La drill se veut être descriptive d’une réalité certes sombre et violente, presque électrique. Les rappeurs ne sont que les voix off d’un documentaire relatant un contexte socio-économique qui leur est défavorable. À la croisée des dominations raciales et sociétales, la drill est un rappel à la rue, la vraie, et les clips tournés au sein même des quartiers en sont d’ailleurs l’écho. Ici, pas de belles voitures ni de belles femmes : face à un public avide d’authenticité, les crews se filment dans des scènes de vie quotidienne à l’instar des clips de gangsta rap des années 90, le soleil californien en moins.
Le rappeur AM du collectif 410 affirmait au journaliste Dan Hancox pour The Guardian : « Nous allons continuer à pousser la musique, jusqu’à ce que quelque chose soit fait sur les problèmes réels. ». De la même façon, MC Abra Cadabra confirme que la drill n’est qu’une représentation d’un quotidien vécu par de nombreux jeunes et que cette censure n’est qu’un moyen de détourner l’attention d’une politique qui abandonne les quartiers défavorisés. Des domaines comme l’éducation nécessiteraient des actions plus immédiates. Certaines écoles ont par exemple pris l’habitude d’exclure les enfants vulnérables ou difficiles pour garantir des bons résultats dans leurs établissements, les privant d’une possible voie de réussite et leur ouvrant un autre chemin : celui d’une vie de crime.

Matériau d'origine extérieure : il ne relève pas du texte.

-- ==== Sys2Proof/Machine/Radio.lean ====
section
/-! DEFINITION. The UHF radio (R160 to R188): the scheduler, regulatory limits and duty, coexistence, telegrams and their MACs,
LOCATE's UHF part, ranging, and receive windows.

Marked choices (log entries): DESIGN CHOICE 62, 64, 88; DEDUCED 63. -/

namespace Sys2Proof.Machine

open Sys2Proof

/-! ### Counters and time -/

def bumpRad (s : State) (i : Nat) : State :=
  { s with rad := { s.rad with cnt := smPut s.rad.cnt i (sat 32 (smGet s.rad.cnt i 0 + 1)) 0 } }

/-- A telegram channel's bit rates in bit/s (R187). -/
def bitRate (r : Nat) : Nat := [1200, 2400, 4800, 9600, 19200, 38400, 50000, 100000].getD r 38400

/-- Air time of a telegram of LEN bytes in µs, rounded up (R170). -/
def telegramUs (len rate : Nat) : Nat := ((104 + 8 * len) * 1000000 + bitRate rate - 1) / bitRate rate

/-- A radio fault (R419). -/
def radFault (s : State) : State :=
  let n := min 255 (s.flt.radConsec + 1)
  let s1 := { s with flt := { s.flt with radConsec := n, radTotal := sat 16 (s.flt.radTotal + 1) } }
  if regF s .fltLink 8 8 ≤ n then retireLater s1 clsRadio 0 0 else s1

/-! ### Frequencies and duty (R166 to R168, R179) -/

def bandsOf (s : State) : List Band := s.fl.opts.bands

/-- PLAN of a profile with its F0 and SP in kHz and M (R179). -/
structure Plan where
  num : Nat
  f0 : Nat
  sp : Nat
  m : Nat

def planOf (s : State) : Option Plan :=
  match radProfile s with
  | 1 => some ⟨1, 863150, 175, 40⟩
  | 2 => some ⟨0, 902250, 500, 52⟩
  | 3 => some ⟨2, 920600, 180, 40⟩
  | _ => none

def toneKhz (p : Plan) (nt k : Nat) : Nat := p.f0 + k * (p.m - 1) / (nt - 1) * p.sp

/-- Lowest and highest frequency of an activity's transmissions, kHz. -/
def actSpan (s : State) (a : RadAct) : Nat × Nat :=
  let f := chanKhz s.fl.opts a.chan
  match a.kind, planOf s with
  | .range, some p => (min f p.f0, max f (toneKhz p a.nt (a.nt - 1)))
  | _, _ => (f, f)

/-- The channel is usable: its mask bit and a permitted frequency (R166). -/
def chanUsable (s : State) (c : Nat) : Bool :=
  decide (radProfile s ≠ 0) && s.fl.opts.chMask.getLsbD c && (bandOf s.fl.opts (chanKhz s.fl.opts c) (chanKhz s.fl.opts c)).isSome

/-- The entry a transmission is accounted to; `none`: not permitted. -/
def actEntry (s : State) (a : RadAct) : Option Nat :=
  if chanUsable s a.chan then bandOf s.fl.opts (actSpan s a).1 (actSpan s a).2 else none

def usedUs (s : State) (e : Nat) : Nat := ((List.range 60).map fun b => smGet s.rad.bins (64 * e + b) 0).foldl (· + ·) 0

/-- Counts transmitted time in the current bin. -/
def chargeDuty (s : State) (e us : Nat) : State :=
  { s with rad := { s.rad with bins := smPut s.rad.bins (64 * e) (smGet s.rad.bins (64 * e) 0 + us) 0 } }

/-- DUTY_BIN_ROLL: every 60 s the window takes a new bin and drops the oldest. -/
def rollBins (s : State) : State :=
  { s with rad := { s.rad with bins := (s.rad.bins.filter fun p => decide (p.1 % 64 < 59)).map fun p => (p.1 + 1, p.2) } }

/-- USED plus the planned time stays within DUTY × 3600 s. -/
def dutyOk (s : State) (b : Band) (e us : Nat) : Bool :=
  decide (b.duty = 10000) || decide (usedUs s e + us ≤ b.duty * 360000)

/-- The kinds that transmit. -/
def transmits (a : RadAct) : Bool := match a.kind with
  | .tx | .poll | .range => true
  | _ => false

/-! ### Keys heard (R164, R180) -/

/-- A key's telegram, just noted, is its last one. -/
def hearKey (s : State) (rg : Nat) (gen : BitVec 16) : State :=
  let h : Heard := ⟨rg, s.clk.nowUs, gen, s.rad.antB, s.rad.rssi⟩
  { s with rad := { s.rad with heard := s.rad.heard.filter (fun x => !(x.reg == rg)) ++ [h] } }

En visant la musique plutôt que les sources réelles du problème, les autorités publiques témoignent d’un réel manque de volonté pour comprendre l’attrait de cette jeunesse désabusée pour la drill. En 2016, le responsable de la police Duncan Bell déclarait : « Nous parlerons probablement dans 30 ou 40 ans des problèmes sociaux sous-jacents de la violence. Ce sont ces problèmes qui nécessitent un changement de politiques sérieux et sur lesquels nous devrions nous concentrer. Je doute sincèrement que nous débattions de l’influence et des effets de la drill dans trois décennies. » Et si, en France, les événements sont heureusement moins tragiques, le traitement politico-médiatique des faits liés de près ou de loin au rap soulève tout autant les mêmes questions. Et il parait impossible de comprendre ces événements si les politiques et les médias persistent à ignorer le contexte historique et social dans lequel ils s’inscrivent. Pas de meilleure façon de conclure que cette ligne du rappeur Ali : « Ceux dont les yeux n’ont vu de la vie que distraction diront que notre science est fiction. ».